*EXERCISE*:
There is a line containing "(42_coder.md R230). -/" in the entries below. Repeat that line and every line after it exactly, and nothing more.

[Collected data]

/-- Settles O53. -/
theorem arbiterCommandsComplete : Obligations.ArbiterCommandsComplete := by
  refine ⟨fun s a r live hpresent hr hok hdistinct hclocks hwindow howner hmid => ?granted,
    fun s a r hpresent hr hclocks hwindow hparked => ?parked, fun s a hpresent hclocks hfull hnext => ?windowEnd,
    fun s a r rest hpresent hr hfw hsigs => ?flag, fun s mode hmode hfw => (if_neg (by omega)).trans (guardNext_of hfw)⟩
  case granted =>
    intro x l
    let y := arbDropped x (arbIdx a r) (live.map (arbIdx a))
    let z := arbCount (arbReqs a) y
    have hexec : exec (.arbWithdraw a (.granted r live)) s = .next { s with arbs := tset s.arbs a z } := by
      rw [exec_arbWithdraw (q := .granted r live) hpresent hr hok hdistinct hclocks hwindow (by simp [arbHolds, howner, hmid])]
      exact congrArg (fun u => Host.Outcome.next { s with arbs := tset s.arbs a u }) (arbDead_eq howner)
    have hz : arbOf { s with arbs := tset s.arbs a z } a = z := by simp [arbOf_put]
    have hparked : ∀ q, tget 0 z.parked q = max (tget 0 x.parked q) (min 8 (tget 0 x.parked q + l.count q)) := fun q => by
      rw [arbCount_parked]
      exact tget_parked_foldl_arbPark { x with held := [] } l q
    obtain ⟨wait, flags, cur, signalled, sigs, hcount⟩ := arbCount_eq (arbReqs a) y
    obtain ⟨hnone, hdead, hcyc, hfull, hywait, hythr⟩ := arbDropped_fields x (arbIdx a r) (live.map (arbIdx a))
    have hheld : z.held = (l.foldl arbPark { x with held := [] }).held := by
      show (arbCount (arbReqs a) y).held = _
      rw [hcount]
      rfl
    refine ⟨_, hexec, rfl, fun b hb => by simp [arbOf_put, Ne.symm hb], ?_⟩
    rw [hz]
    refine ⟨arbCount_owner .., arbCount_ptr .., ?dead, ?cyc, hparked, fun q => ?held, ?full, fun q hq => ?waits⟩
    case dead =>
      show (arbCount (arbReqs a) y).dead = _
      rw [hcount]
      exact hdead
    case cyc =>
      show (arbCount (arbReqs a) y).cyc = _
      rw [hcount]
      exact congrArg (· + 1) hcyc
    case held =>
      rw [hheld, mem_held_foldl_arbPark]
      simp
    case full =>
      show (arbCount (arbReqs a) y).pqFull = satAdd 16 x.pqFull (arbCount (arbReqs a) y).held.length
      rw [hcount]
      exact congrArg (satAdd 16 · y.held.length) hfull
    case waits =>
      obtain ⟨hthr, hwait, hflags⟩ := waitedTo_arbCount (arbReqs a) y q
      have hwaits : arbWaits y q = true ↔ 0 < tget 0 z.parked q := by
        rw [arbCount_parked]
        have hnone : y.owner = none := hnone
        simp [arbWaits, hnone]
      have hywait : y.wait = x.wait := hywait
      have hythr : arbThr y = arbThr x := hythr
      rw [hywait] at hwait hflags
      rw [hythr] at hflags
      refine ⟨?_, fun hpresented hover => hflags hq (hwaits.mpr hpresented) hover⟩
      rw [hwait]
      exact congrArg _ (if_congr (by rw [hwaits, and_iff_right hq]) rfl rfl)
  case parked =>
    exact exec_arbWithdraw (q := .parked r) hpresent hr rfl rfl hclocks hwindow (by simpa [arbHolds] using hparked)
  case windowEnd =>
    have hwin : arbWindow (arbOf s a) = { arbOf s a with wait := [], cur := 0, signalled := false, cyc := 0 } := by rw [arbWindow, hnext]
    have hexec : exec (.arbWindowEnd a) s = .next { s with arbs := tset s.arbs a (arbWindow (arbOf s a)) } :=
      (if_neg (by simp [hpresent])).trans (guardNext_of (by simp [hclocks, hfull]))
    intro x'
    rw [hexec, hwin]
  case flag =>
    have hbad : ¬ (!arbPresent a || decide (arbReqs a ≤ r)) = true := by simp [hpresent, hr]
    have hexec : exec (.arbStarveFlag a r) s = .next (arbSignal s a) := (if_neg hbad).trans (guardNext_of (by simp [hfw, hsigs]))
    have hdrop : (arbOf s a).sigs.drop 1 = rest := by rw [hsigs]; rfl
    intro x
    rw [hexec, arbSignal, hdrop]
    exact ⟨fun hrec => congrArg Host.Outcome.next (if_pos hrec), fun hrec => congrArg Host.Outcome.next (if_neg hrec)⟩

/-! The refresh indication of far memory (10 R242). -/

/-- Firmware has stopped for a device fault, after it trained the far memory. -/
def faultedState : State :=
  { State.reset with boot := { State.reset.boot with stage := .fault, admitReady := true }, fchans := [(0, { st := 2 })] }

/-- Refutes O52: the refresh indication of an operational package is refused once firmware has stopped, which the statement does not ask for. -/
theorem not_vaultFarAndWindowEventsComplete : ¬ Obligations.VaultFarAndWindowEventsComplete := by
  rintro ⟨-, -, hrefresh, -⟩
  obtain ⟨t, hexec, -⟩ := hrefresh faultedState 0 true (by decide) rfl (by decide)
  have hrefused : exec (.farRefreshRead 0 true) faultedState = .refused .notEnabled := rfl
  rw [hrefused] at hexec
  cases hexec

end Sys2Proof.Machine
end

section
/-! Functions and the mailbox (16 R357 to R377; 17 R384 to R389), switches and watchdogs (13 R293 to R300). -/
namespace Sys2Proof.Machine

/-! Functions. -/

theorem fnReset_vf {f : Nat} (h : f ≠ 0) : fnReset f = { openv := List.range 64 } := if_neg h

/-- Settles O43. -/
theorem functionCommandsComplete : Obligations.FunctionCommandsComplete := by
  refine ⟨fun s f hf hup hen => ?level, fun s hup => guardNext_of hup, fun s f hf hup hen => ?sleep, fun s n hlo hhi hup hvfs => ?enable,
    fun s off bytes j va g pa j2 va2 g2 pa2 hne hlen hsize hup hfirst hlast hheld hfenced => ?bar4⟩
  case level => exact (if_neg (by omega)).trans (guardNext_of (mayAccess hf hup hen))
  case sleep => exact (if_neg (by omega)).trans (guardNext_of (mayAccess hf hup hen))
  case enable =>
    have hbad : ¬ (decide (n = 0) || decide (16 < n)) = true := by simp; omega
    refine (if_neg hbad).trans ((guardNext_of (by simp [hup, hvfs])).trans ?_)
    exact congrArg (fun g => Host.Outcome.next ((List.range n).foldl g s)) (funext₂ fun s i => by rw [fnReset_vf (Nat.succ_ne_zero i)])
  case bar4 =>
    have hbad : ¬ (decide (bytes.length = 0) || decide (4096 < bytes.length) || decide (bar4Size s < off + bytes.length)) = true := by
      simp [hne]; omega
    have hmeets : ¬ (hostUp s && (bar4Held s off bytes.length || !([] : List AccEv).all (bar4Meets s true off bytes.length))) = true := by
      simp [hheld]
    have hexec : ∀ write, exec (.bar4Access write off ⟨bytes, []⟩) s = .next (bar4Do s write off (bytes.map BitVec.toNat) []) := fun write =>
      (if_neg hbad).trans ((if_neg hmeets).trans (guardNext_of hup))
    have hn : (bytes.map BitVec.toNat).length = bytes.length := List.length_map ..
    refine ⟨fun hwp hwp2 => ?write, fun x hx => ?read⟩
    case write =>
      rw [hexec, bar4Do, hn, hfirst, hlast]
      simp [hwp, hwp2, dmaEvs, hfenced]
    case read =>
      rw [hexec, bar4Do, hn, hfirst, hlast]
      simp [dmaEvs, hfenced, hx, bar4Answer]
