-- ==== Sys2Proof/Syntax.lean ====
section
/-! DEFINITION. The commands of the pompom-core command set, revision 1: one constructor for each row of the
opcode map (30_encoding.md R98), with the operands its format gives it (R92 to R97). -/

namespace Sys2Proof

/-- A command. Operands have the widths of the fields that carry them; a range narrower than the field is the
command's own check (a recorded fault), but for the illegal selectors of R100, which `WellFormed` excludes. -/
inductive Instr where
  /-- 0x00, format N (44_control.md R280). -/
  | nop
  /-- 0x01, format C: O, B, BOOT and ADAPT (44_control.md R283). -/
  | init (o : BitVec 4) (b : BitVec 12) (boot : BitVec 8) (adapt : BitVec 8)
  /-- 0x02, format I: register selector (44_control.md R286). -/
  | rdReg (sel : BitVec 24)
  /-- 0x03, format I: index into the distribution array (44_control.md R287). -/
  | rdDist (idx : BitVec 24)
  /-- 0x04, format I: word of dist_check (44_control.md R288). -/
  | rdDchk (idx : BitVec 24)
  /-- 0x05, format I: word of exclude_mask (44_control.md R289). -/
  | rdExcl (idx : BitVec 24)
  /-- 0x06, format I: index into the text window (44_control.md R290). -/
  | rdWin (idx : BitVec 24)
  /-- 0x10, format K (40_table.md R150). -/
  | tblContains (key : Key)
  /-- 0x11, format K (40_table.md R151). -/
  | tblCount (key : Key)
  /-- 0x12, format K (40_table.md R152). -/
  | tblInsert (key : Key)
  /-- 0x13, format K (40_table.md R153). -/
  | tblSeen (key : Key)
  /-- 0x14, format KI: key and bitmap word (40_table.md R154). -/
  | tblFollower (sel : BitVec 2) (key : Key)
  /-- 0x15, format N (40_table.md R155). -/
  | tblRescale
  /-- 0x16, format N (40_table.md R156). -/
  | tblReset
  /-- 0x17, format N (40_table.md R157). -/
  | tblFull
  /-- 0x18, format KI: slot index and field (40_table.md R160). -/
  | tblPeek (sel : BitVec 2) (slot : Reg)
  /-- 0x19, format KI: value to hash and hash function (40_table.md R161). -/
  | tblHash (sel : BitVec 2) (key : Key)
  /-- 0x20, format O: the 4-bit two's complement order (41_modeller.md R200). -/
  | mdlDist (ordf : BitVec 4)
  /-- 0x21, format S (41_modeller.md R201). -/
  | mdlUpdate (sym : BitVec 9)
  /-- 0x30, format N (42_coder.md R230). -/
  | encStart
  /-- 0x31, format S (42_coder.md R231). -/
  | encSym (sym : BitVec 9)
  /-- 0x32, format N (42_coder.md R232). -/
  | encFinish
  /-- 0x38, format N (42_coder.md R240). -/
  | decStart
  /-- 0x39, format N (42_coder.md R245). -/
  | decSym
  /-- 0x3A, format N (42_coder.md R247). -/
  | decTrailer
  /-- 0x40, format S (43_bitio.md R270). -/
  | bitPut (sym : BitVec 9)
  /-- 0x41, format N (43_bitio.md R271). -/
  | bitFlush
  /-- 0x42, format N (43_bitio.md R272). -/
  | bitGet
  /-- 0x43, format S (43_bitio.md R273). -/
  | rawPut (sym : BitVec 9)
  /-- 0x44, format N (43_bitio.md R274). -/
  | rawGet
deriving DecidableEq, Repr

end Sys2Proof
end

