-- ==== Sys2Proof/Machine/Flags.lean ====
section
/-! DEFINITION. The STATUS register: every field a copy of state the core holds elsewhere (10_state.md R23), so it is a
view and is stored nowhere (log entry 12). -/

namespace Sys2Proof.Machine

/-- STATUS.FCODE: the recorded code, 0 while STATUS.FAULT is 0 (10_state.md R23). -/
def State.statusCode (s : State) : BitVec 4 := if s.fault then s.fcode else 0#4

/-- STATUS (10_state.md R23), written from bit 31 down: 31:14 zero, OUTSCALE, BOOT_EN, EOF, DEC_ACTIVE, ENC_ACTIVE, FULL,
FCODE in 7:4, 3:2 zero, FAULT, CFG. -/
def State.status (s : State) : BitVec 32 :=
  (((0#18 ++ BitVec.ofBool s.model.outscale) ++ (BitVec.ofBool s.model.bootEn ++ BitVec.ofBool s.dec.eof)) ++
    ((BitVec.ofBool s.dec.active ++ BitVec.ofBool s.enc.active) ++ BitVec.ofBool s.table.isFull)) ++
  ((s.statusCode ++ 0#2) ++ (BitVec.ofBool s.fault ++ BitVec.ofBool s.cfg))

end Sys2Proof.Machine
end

*ANSWER FOR THIS EXERCISE*:
  /-- 0x30, format N (42_coder.md R230). -/
  | encStart
  /-- 0x31, format S (42_coder.md R231). -/
  | encSym (sym : BitVec 9)
  /-- 0x32, format N (42_coder.md R232). -/
  | encFinish
  /-- 0x38, format N (42_coder.md R240). -/
  | decStart
  /-- 0x39, format N (42_coder.md R245). -/
  | decSym
  /-- 0x3A, format N (42_coder.md R247). -/
  | decTrailer
  /-- 0x40, format S (43_bitio.md R270). -/
  | bitPut (sym : BitVec 9)
  /-- 0x41, format N (43_bitio.md R271). -/
  | bitFlush
  /-- 0x42, format N (43_bitio.md R272). -/
  | bitGet
  /-- 0x43, format S (43_bitio.md R273). -/
  | rawPut (sym : BitVec 9)
  /-- 0x44, format N (43_bitio.md R274). -/
  | rawGet
deriving DecidableEq, Repr

end Sys2Proof
end

-- ==== Sys2Proof/Machine/Flags.lean ====
section
/-! DEFINITION. The STATUS register: every field a copy of state the core holds elsewhere (10_state.md R23), so it is a
view and is stored nowhere (log entry 12). -/

namespace Sys2Proof.Machine

/-- STATUS.FCODE: the recorded code, 0 while STATUS.FAULT is 0 (10_state.md R23). -/
def State.statusCode (s : State) : BitVec 4 := if s.fault then s.fcode else 0#4

/-- STATUS (10_state.md R23), written from bit 31 down: 31:14 zero, OUTSCALE, BOOT_EN, EOF, DEC_ACTIVE, ENC_ACTIVE, FULL,
FCODE in 7:4, 3:2 zero, FAULT, CFG. -/
def State.status (s : State) : BitVec 32 :=
  (((0#18 ++ BitVec.ofBool s.model.outscale) ++ (BitVec.ofBool s.model.bootEn ++ BitVec.ofBool s.dec.eof)) ++
    ((BitVec.ofBool s.dec.active ++ BitVec.ofBool s.enc.active) ++ BitVec.ofBool s.table.isFull)) ++
  ((s.statusCode ++ 0#2) ++ (BitVec.ofBool s.fault ++ BitVec.ofBool s.cfg))

end Sys2Proof.Machine
end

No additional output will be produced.